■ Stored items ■

-- ==== Sys2Proof/Tests/Slice0.lean ====
section
/-! SUPPORT. Tests: ill-formed commands are refused by the check, each hypothesis of the statements is met by a concrete state
(theorems witness_…, named for the statement), and small runs of one command give what the spec's rule says (theorems test_…). -/

namespace Sys2Proof.Tests
open Sys2Proof Sys2Proof.Machine

set_option Elab.async false

/-- A command answers a next state that has a property. -/
def ran (c : Instr) (s : State) (p : State → Bool) : Bool :=
  match exec c s with
  | .next t => p t
  | _ => false

/-- A word of the instruction fields on core 5. -/
def word (d a b c : BitVec 5) (imm : BitVec 32) : Fki := ⟨5, d, a, b, c, imm, .none⟩

/-- The module after reset with core c in RUN as k. -/
def onCore (c : Nat) (k : Core) : State := (State.reset.setCore c k).setField (Reg.hifCstat c) 0 3 2

/-- A core at 0x1000 with s1 = 7, s2 = -2, s3 = 0x40, lanes 0 and 63 of v1 and v2, p1 of lane 63. -/
def kA : Core :=
  { Core.reset with pc := 0x1000, s := [(1, 7), (2, 0xFFFFFFFFFFFFFFFE), (3, 0x40)], p := [(1, 0x8000000000000000)],
                    v := [(64, 0x3F800000), (127, 0x40000000), (128, 0x40400000), (191, 0xC0000000)], store := [(0x41, 0xAB)] }

/-- The module with core 5 as `kA`. -/
def sA : State := onCore 5 kA

/-! ### Well-formedness (R3, R8) -/

theorem test_wellFormed_core : (Instr.add ⟨191, 0, 0, 0, 0, 0, .none⟩).wellFormed = true ∧ (Instr.add ⟨192, 0, 0, 0, 0, 0, .none⟩).wellFormed = false := by decide

theorem test_wellFormed_units :
    (Instr.nmeCommandComplete 31).wellFormed = true ∧ (Instr.nmeCommandComplete 32).wellFormed = false ∧
    (Instr.pdelayTimeout 12).wellFormed = true ∧ (Instr.pdelayTimeout 13).wellFormed = false ∧
    (Instr.sync 0 7).wellFormed = true ∧ (Instr.sync 0 8).wellFormed = false ∧
    (Instr.take 2 0).wellFormed = true ∧ (Instr.take 3 0).wellFormed = false ∧
    (Instr.hbTimer 199).wellFormed = true ∧ (Instr.hbTimer 200).wellFormed = false ∧
    (Instr.weightLoadStart 0 1).wellFormed = true ∧ (Instr.weightLoadStart 0 2).wellFormed = false ∧
    (Instr.tileCorrWindowExpire 7).wellFormed = true ∧ (Instr.tileCorrWindowExpire 8).wellFormed = false ∧
    (Instr.withdrawReset 1).wellFormed = true ∧ (Instr.withdrawReset 2).wellFormed = false ∧
    (Instr.thermalClockStep 39).wellFormed = true ∧ (Instr.thermalClockStep 40).wellFormed = false ∧
    (Instr.progressWatchdog 0 3).wellFormed = true ∧ (Instr.progressWatchdog 0 4).wellFormed = false := by decide

theorem test_wellFormed_places :
    (Instr.laneFail 0 16).wellFormed = true ∧ (Instr.laneFail 0 17).wellFormed = false ∧
    (Instr.gateLoadComplete 31).wellFormed = true ∧ (Instr.gateLoadComplete 32).wellFormed = false ∧
    (Instr.sampleTimeout 0 15).wellFormed = true ∧ (Instr.sampleTimeout 0 16).wellFormed = false ∧
    (Instr.dumpComplete 4).wellFormed = true ∧ (Instr.dumpComplete 5).wellFormed = false ∧
    (Instr.captureComplete 8).wellFormed = true ∧ (Instr.captureComplete 9).wellFormed = false ∧
    (Instr.quarantineEnd 15).wellFormed = true ∧ (Instr.quarantineEnd 16).wellFormed = false ∧
    (Instr.hostVerifyComplete 3).wellFormed = true ∧ (Instr.hostVerifyComplete 4).wellFormed = false ∧
    (Instr.sensorInvalidTimeout 127).wellFormed = true ∧ (Instr.sensorInvalidTimeout 128).wellFormed = false ∧
    (Instr.iskWatchdogExpire 1).wellFormed = true ∧ (Instr.iskWatchdogExpire 2).wellFormed = false ∧
    (Instr.mgmtPortLinkChange 1 true).wellFormed = true ∧ (Instr.mgmtPortLinkChange 2 true).wellFormed = false := by decide

theorem test_wellFormed_requests :
    (Instr.spdm 18 ⟨255, 0xFFFFFFFF, 0, 0, []⟩).wellFormed = true ∧ (Instr.spdm 19 ⟨0, 0, 0, 0, []⟩).wellFormed = false ∧
    (Instr.spdm 0 ⟨256, 0, 0, 0, []⟩).wellFormed = false ∧ (Instr.spdm 0 ⟨0, 0x100000000, 0, 0, []⟩).wellFormed = false ∧
    (Instr.frameReceive 0 ⟨true, false, 0, 0, List.replicate 10 0, 0⟩).wellFormed = true ∧
    (Instr.frameReceive 0 ⟨true, false, 0, 0, List.replicate 9 0, 0⟩).wellFormed = false := by decide

theorem test_wellFormed_payload :
    Datagram.wellFormed ⟨0, 0, 0, 0, List.replicate 4032 0⟩ = true ∧ Datagram.wellFormed ⟨0, 0, 0, 0, List.replicate 4033 0⟩ = false := by decide +kernel

/-! ### The machine and its registers -/

theorem witness_StepTakesFrontCommand : ∃ (c : Instr) (l : List Instr) (s : State), s.pending = c :: l :=
  ⟨.auxInputLoss, [.perstAssert], { State.reset with pending := [.auxInputLoss, .perstAssert] }, rfl⟩

theorem witness_EmptyQueueTicks : State.reset.pending = [] := rfl

theorem witness_NoEventLeftRaised : ∃ s t, s.recorder.raised = [] ∧ step s = .next t := ⟨State.reset, State.reset, rfl, rfl⟩

/-- A core with one register of each kind at its highest number, descriptor 15 and its anchor. -/
def kB : Core := { Core.reset with s := [(31, 5)], p := [(7, 1)], t := [(15, 9)], anchors := [(15, 3)], store := [(0x5FFFFF, 1)] }

theorem witness_CoreRegisters : Tab.wf (fun _ => (0 : Word)) kB.s = true ∧ Tab.wf (fun _ => (0 : Word)) kB.p = true ∧
    Tab.wf (fun _ => (0 : Lane32)) kB.v = true ∧ Tab.wf (fun _ => (0 : BitVec 256)) kB.t = true ∧ (31 : Nat) ≠ 0 ∧ (63 : Nat) < 64 := by
  decide

theorem witness_WindowSums : -termMax ≤ termMax ∧ (2 : Int) ^ 95 ≤ (1 : BitVec 96).toInt + termMax ∧ (0 : BitVec 96).toInt + termMax < (2 : Int) ^ 95 ∧
    (BitVec.ofInt 96 (-2)).toInt + -termMax < -(2 : Int) ^ 95 ∧ -(2 : Int) ^ 95 ≤ (BitVec.ofInt 96 (-1)).toInt + -termMax ∧
    [termMax, 5, -termMax].Perm [5, termMax, -termMax] := by decide

theorem witness_DescriptorWriteEmptiesSlot :
    Tab.wf (fun _ => (0 : BitVec 256)) kB.t = true ∧ kB.anchors.keys.Pairwise (· < ·) ∧ (15 : Nat) ≠ 14 := by decide

/-- HBM with one byte and a line of two failed symbols. -/
def sHbm : State := { State.reset with hbm := [(63, 7)], ecc := [(1, 4)] }

theorem witness_HbmLineWrite_byte :
    sHbm.hbmOk = true ∧ Tab.wf (fun _ => (0 : Nat)) sHbm.ecc = true ∧ 0 < [(5 : Byte)].length ∧ 127 % 64 + [(5 : Byte)].length ≤ 64 ∧
    sHbm.lineErrs (127 / 64) = 2 := by decide

theorem witness_HbmLineWrite_line :
    0 < (List.replicate 64 (1 : Byte)).length ∧ 64 % 64 + (List.replicate 64 (1 : Byte)).length ≤ 64 ∧
    (List.replicate 64 (1 : Byte)).length = 64 := by decide

/-! ### Scalar instructions -/

theorem witness_ScalarArithmetic :
    sA.issues 5 [4, 1, 2] [] = true ∧ (word 4 1 2 0 0).c = 0 ∧ (word 4 1 2 0 0).imm = 0 ∧
    sA.issues 5 [31, 1] [] = true ∧ (word 31 1 0 0 0x80000000).b = 0 ∧ sA.issues 5 [0] [] = true ∧ sA.issues 5 [] [] = true := by decide

theorem test_add : ran (.add (word 4 1 2 0 0)) sA (fun t => (t.core 5).sr 4 == 5 && (t.core 5).pc == 0x1008) = true := by decide
theorem test_sub : ran (.sub (word 4 2 1 0 0)) sA (fun t => (t.core 5).sr 4 == 0xFFFFFFFFFFFFFFF7) = true := by decide
theorem test_mulhu : ran (.mulhu (word 4 2 2 0 0)) sA (fun t => (t.core 5).sr 4 == 0xFFFFFFFFFFFFFFFC) = true := by decide
theorem test_sar : ran (.sar (word 4 2 1 0 0)) sA (fun t => (t.core 5).sr 4 == 0xFFFFFFFFFFFFFFFF) = true := by decide
theorem test_shl_mod64 : ran (.shl (word 4 1 3 0 0)) sA (fun t => (t.core 5).sr 4 == 7) = true := by decide
theorem test_slt : ran (.slt (word 4 2 1 0 0)) sA (fun t => (t.core 5).sr 4 == 1) = true := by decide
theorem test_sltu : ran (.sltu (word 4 2 1 0 0)) sA (fun t => (t.core 5).sr 4 == 0) = true := by decide
theorem test_lui : ran (.lui (word 4 2 0 0 0x12345678)) sA (fun t => (t.core 5).sr 4 == 0x12345678FFFFFFFE) = true := by decide
theorem test_addi_signed : ran (.addi (word 4 1 0 0 0xFFFFFFFF)) sA (fun t => (t.core 5).sr 4 == 6) = true := by decide
theorem test_ori_unsigned : ran (.ori (word 4 0 0 0 0x80000000)) sA (fun t => (t.core 5).sr 4 == 0x80000000) = true := by decide
theorem test_rsvfield : ran (.add (word 4 1 2 1 0)) sA (fun t => t.coreState 5 == 4 || (t.core 5).pc == 0x1000) = true := by decide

■ REQUIRED ACTION ■
Will you return exactly the lines above from the one with "theorem test_shl_mod64 : ran" down to the one with "theorem test_sltu : ran", counting both as part of the range?

■ SOLUTION BELOW ■
theorem test_shl_mod64 : ran (.shl (word 4 1 3 0 0)) sA (fun t => (t.core 5).sr 4 == 7) = true := by decide
theorem test_slt : ran (.slt (word 4 2 1 0 0)) sA (fun t => (t.core 5).sr 4 == 1) = true := by decide
theorem test_sltu : ran (.sltu (word 4 2 1 0 0)) sA (fun t => (t.core 5).sr 4 == 0) = true := by decide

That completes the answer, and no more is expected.